There's an equal chance of a random, unpredictable delay occurring on any of the lines, Mann notes, and if there are, say, three lines to choose from, you have only a one-in-three chance of being in the fastest-moving one — and a two-in-three chance of standing miserably by while the customers in another line move faster than you.

Ushering all customers into a single "serpentine" line — a la Trader Joe's, airline counters, fast-food restaurants and banks — with the person at the front of the line proceeding to a register as it becomes available, offers a solution. In a three-register situation, Mann says, it's "about three times faster on average than the more traditional approach." Plus, if there's a delay in a transaction at one cashier, everyone waiting behind them for a cashier suffers equally — but not terribly, since other cashiers can keep the flow moving.

"The serpentine line … offers important solace," Seth Stevenson wrote in Slate in 2012. "You absolutely never have to see someone arrive after you and get served before you."

So why, if they are more efficient and equitable, don't all grocery stores use serpentine lines?

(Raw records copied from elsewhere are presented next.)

/-! ### State.enter -/

@[simp] theorem State.enter_build (p : Phase) : (s.enter p).build = s.build := rfl
@[simp] theorem State.enter_S (p : Phase) : (s.enter p).S = s.S := rfl
@[simp] theorem State.enter_I (p : Phase) : (s.enter p).I = s.I := rfl
@[simp] theorem State.enter_J (p : Phase) : (s.enter p).J = s.J := rfl
@[simp] theorem State.enter_SEEDED (p : Phase) : (s.enter p).SEEDED = s.SEEDED := rfl
@[simp] theorem State.enter_K (p : Phase) : (s.enter p).K = s.K := rfl
@[simp] theorem State.enter_KLEN (p : Phase) : (s.enter p).KLEN = s.KLEN := rfl
@[simp] theorem State.enter_KTRUNC (p : Phase) : (s.enter p).KTRUNC = s.KTRUNC := rfl
@[simp] theorem State.enter_SH (p : Phase) : (s.enter p).SH = s.SH := rfl
@[simp] theorem State.enter_CNT (p : Phase) : (s.enter p).CNT = s.CNT := rfl
@[simp] theorem State.enter_LDBAD (p : Phase) : (s.enter p).LDBAD = s.LDBAD := rfl
@[simp] theorem State.enter_LDOVF (p : Phase) : (s.enter p).LDOVF = s.LDOVF := rfl
@[simp] theorem State.enter_ERR (p : Phase) : (s.enter p).ERR = s.ERR := rfl
@[simp] theorem State.enter_LASTERR (p : Phase) : (s.enter p).LASTERR = s.LASTERR := rfl
@[simp] theorem State.enter_PH (p : Phase) : (s.enter p).PH = p := rfl
@[simp] theorem State.enter_OPC (p : Phase) : (s.enter p).OPC = s.OPC := rfl
@[simp] theorem State.enter_C (p : Phase) : (s.enter p).C = s.C := rfl
@[simp] theorem State.enter_JA (p : Phase) : (s.enter p).JA = s.JA := rfl
@[simp] theorem State.enter_TA (p : Phase) : (s.enter p).TA = s.TA := rfl
@[simp] theorem State.enter_TB (p : Phase) : (s.enter p).TB = s.TB := rfl
@[simp] theorem State.enter_OUT (p : Phase) : (s.enter p).OUT = s.OUT := rfl
@[simp] theorem State.enter_WACC (p : Phase) : (s.enter p).WACC = s.WACC := rfl
@[simp] theorem State.enter_WK (p : Phase) : (s.enter p).WK = s.WK := rfl
@[simp] theorem State.enter_SEEN (p : Phase) : (s.enter p).SEEN = s.SEEN := rfl
@[simp] theorem State.enter_ECNT (p : Phase) : (s.enter p).ECNT = s.ECNT := rfl
@[simp] theorem State.enter_RV (p : Phase) : (s.enter p).RV = s.RV := rfl
@[simp] theorem State.enter_RSP (p : Phase) : (s.enter p).RSP = s.RSP := rfl
@[simp] theorem State.enter_cmdIn (p : Phase) : (s.enter p).cmdIn = s.cmdIn := rfl
@[simp] theorem State.enter_entIn (p : Phase) : (s.enter p).entIn = s.entIn := rfl
@[simp] theorem State.enter_draws (p : Phase) : (s.enter p).draws = s.draws := rfl

/-! ### State.setLive -/

@[simp] theorem State.setLive_build (l : Live) : (s.setLive l).build = s.build := rfl
@[simp] theorem State.setLive_S (l : Live) : (s.setLive l).S = l.S := rfl
@[simp] theorem State.setLive_I (l : Live) : (s.setLive l).I = l.I := rfl
@[simp] theorem State.setLive_J (l : Live) : (s.setLive l).J = l.J := rfl
@[simp] theorem State.setLive_SEEDED (l : Live) : (s.setLive l).SEEDED = s.SEEDED := rfl
@[simp] theorem State.setLive_K (l : Live) : (s.setLive l).K = s.K := rfl
@[simp] theorem State.setLive_KLEN (l : Live) : (s.setLive l).KLEN = s.KLEN := rfl
@[simp] theorem State.setLive_KTRUNC (l : Live) : (s.setLive l).KTRUNC = s.KTRUNC := rfl
@[simp] theorem State.setLive_SH (l : Live) : (s.setLive l).SH = s.SH := rfl
@[simp] theorem State.setLive_CNT (l : Live) : (s.setLive l).CNT = s.CNT := rfl
@[simp] theorem State.setLive_LDBAD (l : Live) : (s.setLive l).LDBAD = s.LDBAD := rfl
@[simp] theorem State.setLive_LDOVF (l : Live) : (s.setLive l).LDOVF = s.LDOVF := rfl
@[simp] theorem State.setLive_ERR (l : Live) : (s.setLive l).ERR = s.ERR := rfl
@[simp] theorem State.setLive_LASTERR (l : Live) : (s.setLive l).LASTERR = s.LASTERR := rfl
@[simp] theorem State.setLive_PH (l : Live) : (s.setLive l).PH = s.PH := rfl
@[simp] theorem State.setLive_OPC (l : Live) : (s.setLive l).OPC = s.OPC := rfl
@[simp] theorem State.setLive_C (l : Live) : (s.setLive l).C = s.C := rfl
@[simp] theorem State.setLive_JA (l : Live) : (s.setLive l).JA = s.JA := rfl
@[simp] theorem State.setLive_TA (l : Live) : (s.setLive l).TA = s.TA := rfl
@[simp] theorem State.setLive_TB (l : Live) : (s.setLive l).TB = s.TB := rfl
@[simp] theorem State.setLive_OUT (l : Live) : (s.setLive l).OUT = s.OUT := rfl
@[simp] theorem State.setLive_WACC (l : Live) : (s.setLive l).WACC = s.WACC := rfl
@[simp] theorem State.setLive_WK (l : Live) : (s.setLive l).WK = s.WK := rfl
@[simp] theorem State.setLive_SEEN (l : Live) : (s.setLive l).SEEN = s.SEEN := rfl
@[simp] theorem State.setLive_ECNT (l : Live) : (s.setLive l).ECNT = s.ECNT := rfl
@[simp] theorem State.setLive_RV (l : Live) : (s.setLive l).RV = s.RV := rfl
@[simp] theorem State.setLive_RSP (l : Live) : (s.setLive l).RSP = s.RSP := rfl
@[simp] theorem State.setLive_cmdIn (l : Live) : (s.setLive l).cmdIn = s.cmdIn := rfl
@[simp] theorem State.setLive_entIn (l : Live) : (s.setLive l).entIn = s.entIn := rfl
@[simp] theorem State.setLive_draws (l : Live) : (s.setLive l).draws = s.draws := rfl

/-! ### State.clearKey -/

@[simp] theorem State.clearKey_build : (s.clearKey).build = s.build := rfl
@[simp] theorem State.clearKey_S : (s.clearKey).S = s.S := rfl
@[simp] theorem State.clearKey_I : (s.clearKey).I = s.I := rfl
@[simp] theorem State.clearKey_J : (s.clearKey).J = s.J := rfl
@[simp] theorem State.clearKey_SEEDED : (s.clearKey).SEEDED = s.SEEDED := rfl
@[simp] theorem State.clearKey_K : (s.clearKey).K = s.K := rfl
@[simp] theorem State.clearKey_KLEN : (s.clearKey).KLEN = 0 := rfl
@[simp] theorem State.clearKey_KTRUNC : (s.clearKey).KTRUNC = false := rfl
@[simp] theorem State.clearKey_SH : (s.clearKey).SH = s.SH := rfl
@[simp] theorem State.clearKey_CNT : (s.clearKey).CNT = s.CNT := rfl
@[simp] theorem State.clearKey_LDBAD : (s.clearKey).LDBAD = s.LDBAD := rfl
@[simp] theorem State.clearKey_LDOVF : (s.clearKey).LDOVF = s.LDOVF := rfl
@[simp] theorem State.clearKey_ERR : (s.clearKey).ERR = s.ERR := rfl
@[simp] theorem State.clearKey_LASTERR : (s.clearKey).LASTERR = s.LASTERR := rfl
@[simp] theorem State.clearKey_PH : (s.clearKey).PH = s.PH := rfl
@[simp] theorem State.clearKey_OPC : (s.clearKey).OPC = s.OPC := rfl
@[simp] theorem State.clearKey_C : (s.clearKey).C = s.C := rfl
@[simp] theorem State.clearKey_JA : (s.clearKey).JA = s.JA := rfl
@[simp] theorem State.clearKey_TA : (s.clearKey).TA = s.TA := rfl
@[simp] theorem State.clearKey_TB : (s.clearKey).TB = s.TB := rfl
@[simp] theorem State.clearKey_OUT : (s.clearKey).OUT = s.OUT := rfl
@[simp] theorem State.clearKey_WACC : (s.clearKey).WACC = s.WACC := rfl
@[simp] theorem State.clearKey_WK : (s.clearKey).WK = s.WK := rfl
@[simp] theorem State.clearKey_SEEN : (s.clearKey).SEEN = s.SEEN := rfl
@[simp] theorem State.clearKey_ECNT : (s.clearKey).ECNT = s.ECNT := rfl
@[simp] theorem State.clearKey_RV : (s.clearKey).RV = s.RV := rfl
@[simp] theorem State.clearKey_RSP : (s.clearKey).RSP = s.RSP := rfl
@[simp] theorem State.clearKey_cmdIn : (s.clearKey).cmdIn = s.cmdIn := rfl
@[simp] theorem State.clearKey_entIn : (s.clearKey).entIn = s.entIn := rfl
@[simp] theorem State.clearKey_draws : (s.clearKey).draws = s.draws := rfl

/-! ### State.finishSeed -/

@[simp] theorem State.finishSeed_build : (s.finishSeed).build = s.build := rfl
@[simp] theorem State.finishSeed_S : (s.finishSeed).S = s.S := rfl
@[simp] theorem State.finishSeed_I : (s.finishSeed).I = 0#8 := rfl
@[simp] theorem State.finishSeed_J : (s.finishSeed).J = 0#8 := rfl
@[simp] theorem State.finishSeed_SEEDED : (s.finishSeed).SEEDED = true := rfl
@[simp] theorem State.finishSeed_K : (s.finishSeed).K = [] := rfl
@[simp] theorem State.finishSeed_KLEN : (s.finishSeed).KLEN = 0 := rfl
@[simp] theorem State.finishSeed_KTRUNC : (s.finishSeed).KTRUNC = false := rfl
@[simp] theorem State.finishSeed_SH : (s.finishSeed).SH = s.SH := rfl
@[simp] theorem State.finishSeed_CNT : (s.finishSeed).CNT = s.CNT := rfl
@[simp] theorem State.finishSeed_LDBAD : (s.finishSeed).LDBAD = s.LDBAD := rfl
@[simp] theorem State.finishSeed_LDOVF : (s.finishSeed).LDOVF = s.LDOVF := rfl
@[simp] theorem State.finishSeed_ERR : (s.finishSeed).ERR = s.ERR := rfl
@[simp] theorem State.finishSeed_LASTERR : (s.finishSeed).LASTERR = s.LASTERR := rfl
@[simp] theorem State.finishSeed_PH : (s.finishSeed).PH = s.PH := rfl
@[simp] theorem State.finishSeed_OPC : (s.finishSeed).OPC = s.OPC := rfl
@[simp] theorem State.finishSeed_C : (s.finishSeed).C = s.C := rfl
@[simp] theorem State.finishSeed_JA : (s.finishSeed).JA = s.JA := rfl
@[simp] theorem State.finishSeed_TA : (s.finishSeed).TA = s.TA := rfl
@[simp] theorem State.finishSeed_TB : (s.finishSeed).TB = s.TB := rfl
@[simp] theorem State.finishSeed_OUT : (s.finishSeed).OUT = s.OUT := rfl
@[simp] theorem State.finishSeed_WACC : (s.finishSeed).WACC = s.WACC := rfl
@[simp] theorem State.finishSeed_WK : (s.finishSeed).WK = s.WK := rfl
@[simp] theorem State.finishSeed_SEEN : (s.finishSeed).SEEN = s.SEEN := rfl
@[simp] theorem State.finishSeed_ECNT : (s.finishSeed).ECNT = s.ECNT := rfl
@[simp] theorem State.finishSeed_RV : (s.finishSeed).RV = s.RV := rfl
@[simp] theorem State.finishSeed_RSP : (s.finishSeed).RSP = s.RSP := rfl
@[simp] theorem State.finishSeed_cmdIn : (s.finishSeed).cmdIn = s.cmdIn := rfl
@[simp] theorem State.finishSeed_entIn : (s.finishSeed).entIn = s.entIn := rfl
@[simp] theorem State.finishSeed_draws : (s.finishSeed).draws = s.draws := rfl

/-! ### State.seedWith -/

@[simp] theorem State.seedWith_build (key : List Byte) : (s.seedWith key).build = s.build := rfl
@[simp] theorem State.seedWith_S (key : List Byte) : (s.seedWith key).S = (ksa s.build key) := rfl
@[simp] theorem State.seedWith_I (key : List Byte) : (s.seedWith key).I = 0#8 := rfl
@[simp] theorem State.seedWith_J (key : List Byte) : (s.seedWith key).J = 0#8 := rfl
@[simp] theorem State.seedWith_SEEDED (key : List Byte) : (s.seedWith key).SEEDED = true := rfl
@[simp] theorem State.seedWith_K (key : List Byte) : (s.seedWith key).K = [] := rfl
@[simp] theorem State.seedWith_KLEN (key : List Byte) : (s.seedWith key).KLEN = 0 := rfl
@[simp] theorem State.seedWith_KTRUNC (key : List Byte) : (s.seedWith key).KTRUNC = false := rfl
@[simp] theorem State.seedWith_SH (key : List Byte) : (s.seedWith key).SH = s.SH := rfl
@[simp] theorem State.seedWith_CNT (key : List Byte) : (s.seedWith key).CNT = s.CNT := rfl
@[simp] theorem State.seedWith_LDBAD (key : List Byte) : (s.seedWith key).LDBAD = s.LDBAD := rfl
@[simp] theorem State.seedWith_LDOVF (key : List Byte) : (s.seedWith key).LDOVF = s.LDOVF := rfl
@[simp] theorem State.seedWith_ERR (key : List Byte) : (s.seedWith key).ERR = s.ERR := rfl
@[simp] theorem State.seedWith_LASTERR (key : List Byte) : (s.seedWith key).LASTERR = s.LASTERR := rfl
@[simp] theorem State.seedWith_PH (key : List Byte) : (s.seedWith key).PH = s.PH := rfl
@[simp] theorem State.seedWith_OPC (key : List Byte) : (s.seedWith key).OPC = s.OPC := rfl
@[simp] theorem State.seedWith_C (key : List Byte) : (s.seedWith key).C = s.C := rfl
@[simp] theorem State.seedWith_JA (key : List Byte) : (s.seedWith key).JA = s.JA := rfl
@[simp] theorem State.seedWith_TA (key : List Byte) : (s.seedWith key).TA = s.TA := rfl
@[simp] theorem State.seedWith_TB (key : List Byte) : (s.seedWith key).TB = s.TB := rfl
@[simp] theorem State.seedWith_OUT (key : List Byte) : (s.seedWith key).OUT = s.OUT := rfl
@[simp] theorem State.seedWith_WACC (key : List Byte) : (s.seedWith key).WACC = s.WACC := rfl
@[simp] theorem State.seedWith_WK (key : List Byte) : (s.seedWith key).WK = s.WK := rfl
@[simp] theorem State.seedWith_SEEN (key : List Byte) : (s.seedWith key).SEEN = s.SEEN := rfl
@[simp] theorem State.seedWith_ECNT (key : List Byte) : (s.seedWith key).ECNT = s.ECNT := rfl
@[simp] theorem State.seedWith_RV (key : List Byte) : (s.seedWith key).RV = s.RV := rfl
@[simp] theorem State.seedWith_RSP (key : List Byte) : (s.seedWith key).RSP = s.RSP := rfl
@[simp] theorem State.seedWith_cmdIn (key : List Byte) : (s.seedWith key).cmdIn = s.cmdIn := rfl
@[simp] theorem State.seedWith_entIn (key : List Byte) : (s.seedWith key).entIn = s.entIn := rfl
@[simp] theorem State.seedWith_draws (key : List Byte) : (s.seedWith key).draws = s.draws := rfl

/-! ### State.setCount -/

@[simp] theorem State.setCount_build (n : Nat) : (s.setCount n).build = s.build := rfl
@[simp] theorem State.setCount_S (n : Nat) : (s.setCount n).S = s.S := rfl
@[simp] theorem State.setCount_I (n : Nat) : (s.setCount n).I = s.I := rfl
@[simp] theorem State.setCount_J (n : Nat) : (s.setCount n).J = s.J := rfl
@[simp] theorem State.setCount_SEEDED (n : Nat) : (s.setCount n).SEEDED = s.SEEDED := rfl
@[simp] theorem State.setCount_K (n : Nat) : (s.setCount n).K = s.K := rfl
@[simp] theorem State.setCount_KLEN (n : Nat) : (s.setCount n).KLEN = s.KLEN := rfl
@[simp] theorem State.setCount_KTRUNC (n : Nat) : (s.setCount n).KTRUNC = s.KTRUNC := rfl
@[simp] theorem State.setCount_SH (n : Nat) : (s.setCount n).SH = s.SH := rfl
@[simp] theorem State.setCount_CNT (n : Nat) : (s.setCount n).CNT = n := rfl
@[simp] theorem State.setCount_LDBAD (n : Nat) : (s.setCount n).LDBAD = false := rfl
@[simp] theorem State.setCount_LDOVF (n : Nat) : (s.setCount n).LDOVF = false := rfl
@[simp] theorem State.setCount_ERR (n : Nat) : (s.setCount n).ERR = s.ERR := rfl
@[simp] theorem State.setCount_LASTERR (n : Nat) : (s.setCount n).LASTERR = s.LASTERR := rfl
@[simp] theorem State.setCount_PH (n : Nat) : (s.setCount n).PH = s.PH := rfl
@[simp] theorem State.setCount_OPC (n : Nat) : (s.setCount n).OPC = s.OPC := rfl
@[simp] theorem State.setCount_C (n : Nat) : (s.setCount n).C = s.C := rfl
@[simp] theorem State.setCount_JA (n : Nat) : (s.setCount n).JA = s.JA := rfl
@[simp] theorem State.setCount_TA (n : Nat) : (s.setCount n).TA = s.TA := rfl
@[simp] theorem State.setCount_TB (n : Nat) : (s.setCount n).TB = s.TB := rfl
@[simp] theorem State.setCount_OUT (n : Nat) : (s.setCount n).OUT = s.OUT := rfl
@[simp] theorem State.setCount_WACC (n : Nat) : (s.setCount n).WACC = s.WACC := rfl
@[simp] theorem State.setCount_WK (n : Nat) : (s.setCount n).WK = s.WK := rfl
@[simp] theorem State.setCount_SEEN (n : Nat) : (s.setCount n).SEEN = s.SEEN := rfl
@[simp] theorem State.setCount_ECNT (n : Nat) : (s.setCount n).ECNT = s.ECNT := rfl
@[simp] theorem State.setCount_RV (n : Nat) : (s.setCount n).RV = s.RV := rfl
@[simp] theorem State.setCount_RSP (n : Nat) : (s.setCount n).RSP = s.RSP := rfl
@[simp] theorem State.setCount_cmdIn (n : Nat) : (s.setCount n).cmdIn = s.cmdIn := rfl
@[simp] theorem State.setCount_entIn (n : Nat) : (s.setCount n).entIn = s.entIn := rfl
@[simp] theorem State.setCount_draws (n : Nat) : (s.setCount n).draws = s.draws := rfl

Customers don't like them, in part because they look longer, and also because, while it removes the possibility of losing out by picking the slowest line, it also prevents them from winning by picking the fastest one.

"We human beings like to think that we're in control of our lives and can beat the system if given the chance," Mann notes. Even if the math and the lady digging in her purse for exact change for half an hour are clearly working against us.